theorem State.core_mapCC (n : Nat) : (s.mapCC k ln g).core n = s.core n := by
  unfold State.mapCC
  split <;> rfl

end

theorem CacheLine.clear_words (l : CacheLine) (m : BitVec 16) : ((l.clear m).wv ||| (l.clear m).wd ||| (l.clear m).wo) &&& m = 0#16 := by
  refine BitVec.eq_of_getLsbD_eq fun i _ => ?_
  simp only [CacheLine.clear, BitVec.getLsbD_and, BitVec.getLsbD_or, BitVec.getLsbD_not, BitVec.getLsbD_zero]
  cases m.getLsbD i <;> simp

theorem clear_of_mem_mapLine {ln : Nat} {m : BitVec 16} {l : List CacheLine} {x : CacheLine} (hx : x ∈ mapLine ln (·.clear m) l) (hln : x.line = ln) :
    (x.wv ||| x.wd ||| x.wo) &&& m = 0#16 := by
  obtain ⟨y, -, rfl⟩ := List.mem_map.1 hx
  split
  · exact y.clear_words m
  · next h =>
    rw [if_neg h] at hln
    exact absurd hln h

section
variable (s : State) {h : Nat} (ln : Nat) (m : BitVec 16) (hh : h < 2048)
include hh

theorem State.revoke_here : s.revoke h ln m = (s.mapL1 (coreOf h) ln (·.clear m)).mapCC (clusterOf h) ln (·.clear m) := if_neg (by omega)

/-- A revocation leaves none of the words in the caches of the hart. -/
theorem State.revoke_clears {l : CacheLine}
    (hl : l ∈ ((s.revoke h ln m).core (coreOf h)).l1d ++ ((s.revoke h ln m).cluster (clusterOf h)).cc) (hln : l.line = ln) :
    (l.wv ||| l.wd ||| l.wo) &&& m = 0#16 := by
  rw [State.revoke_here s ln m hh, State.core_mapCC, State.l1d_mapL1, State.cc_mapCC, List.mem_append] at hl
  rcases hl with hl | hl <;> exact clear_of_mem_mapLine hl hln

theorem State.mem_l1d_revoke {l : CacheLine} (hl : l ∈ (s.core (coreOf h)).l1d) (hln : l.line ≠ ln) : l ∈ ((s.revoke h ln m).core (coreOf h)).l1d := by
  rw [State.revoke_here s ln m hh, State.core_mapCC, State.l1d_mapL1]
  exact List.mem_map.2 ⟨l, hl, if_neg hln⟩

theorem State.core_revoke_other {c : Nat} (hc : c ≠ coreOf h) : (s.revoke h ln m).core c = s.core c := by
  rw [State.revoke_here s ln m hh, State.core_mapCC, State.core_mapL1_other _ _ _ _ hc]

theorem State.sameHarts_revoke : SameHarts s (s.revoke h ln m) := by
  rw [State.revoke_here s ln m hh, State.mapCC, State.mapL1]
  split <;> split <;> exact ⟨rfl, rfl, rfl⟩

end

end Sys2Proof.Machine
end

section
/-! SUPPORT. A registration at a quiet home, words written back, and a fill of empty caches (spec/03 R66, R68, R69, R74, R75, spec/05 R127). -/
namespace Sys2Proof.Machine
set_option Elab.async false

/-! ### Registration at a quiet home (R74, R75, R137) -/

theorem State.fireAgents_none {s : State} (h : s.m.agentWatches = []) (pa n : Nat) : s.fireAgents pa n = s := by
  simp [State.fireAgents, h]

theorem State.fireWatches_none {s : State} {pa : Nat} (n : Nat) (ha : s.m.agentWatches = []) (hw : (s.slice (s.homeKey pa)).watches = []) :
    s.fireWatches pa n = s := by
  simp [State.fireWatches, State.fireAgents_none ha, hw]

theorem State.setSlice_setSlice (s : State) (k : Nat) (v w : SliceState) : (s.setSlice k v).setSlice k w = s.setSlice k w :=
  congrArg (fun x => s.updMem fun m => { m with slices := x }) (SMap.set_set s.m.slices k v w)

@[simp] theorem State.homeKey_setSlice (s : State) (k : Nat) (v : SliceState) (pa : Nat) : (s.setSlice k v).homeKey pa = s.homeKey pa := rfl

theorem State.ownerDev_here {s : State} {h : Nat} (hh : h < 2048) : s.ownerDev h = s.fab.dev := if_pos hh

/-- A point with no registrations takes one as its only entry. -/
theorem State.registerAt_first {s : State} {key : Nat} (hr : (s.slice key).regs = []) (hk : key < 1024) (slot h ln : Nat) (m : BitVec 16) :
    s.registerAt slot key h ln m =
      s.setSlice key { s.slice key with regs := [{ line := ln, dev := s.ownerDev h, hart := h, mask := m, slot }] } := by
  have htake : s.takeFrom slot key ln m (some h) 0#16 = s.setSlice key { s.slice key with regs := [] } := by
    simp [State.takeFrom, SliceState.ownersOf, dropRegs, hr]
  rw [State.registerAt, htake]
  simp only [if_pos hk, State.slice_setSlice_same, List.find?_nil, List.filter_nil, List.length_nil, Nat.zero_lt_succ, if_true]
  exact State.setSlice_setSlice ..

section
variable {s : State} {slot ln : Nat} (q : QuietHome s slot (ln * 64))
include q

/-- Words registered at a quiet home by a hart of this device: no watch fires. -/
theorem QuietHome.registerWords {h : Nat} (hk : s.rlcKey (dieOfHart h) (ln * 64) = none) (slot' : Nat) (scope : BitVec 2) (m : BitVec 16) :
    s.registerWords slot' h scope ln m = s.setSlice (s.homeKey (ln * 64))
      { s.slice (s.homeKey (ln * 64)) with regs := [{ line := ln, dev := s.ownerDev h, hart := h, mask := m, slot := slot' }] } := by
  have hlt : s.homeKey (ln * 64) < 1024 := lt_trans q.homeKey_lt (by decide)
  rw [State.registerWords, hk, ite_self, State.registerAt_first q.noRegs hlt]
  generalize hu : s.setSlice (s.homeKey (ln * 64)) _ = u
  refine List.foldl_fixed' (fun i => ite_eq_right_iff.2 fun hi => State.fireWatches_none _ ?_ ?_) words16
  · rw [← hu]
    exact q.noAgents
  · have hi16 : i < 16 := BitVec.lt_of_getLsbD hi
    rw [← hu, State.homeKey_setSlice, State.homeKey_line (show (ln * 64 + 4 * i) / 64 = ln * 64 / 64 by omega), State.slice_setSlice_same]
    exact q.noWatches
━━━
> YOUR INSTRUCTIONS:
Counting every line of the entries that holds the word "htake", report the total and no other text.

> OUTPUT OF THE EXERCISE:
2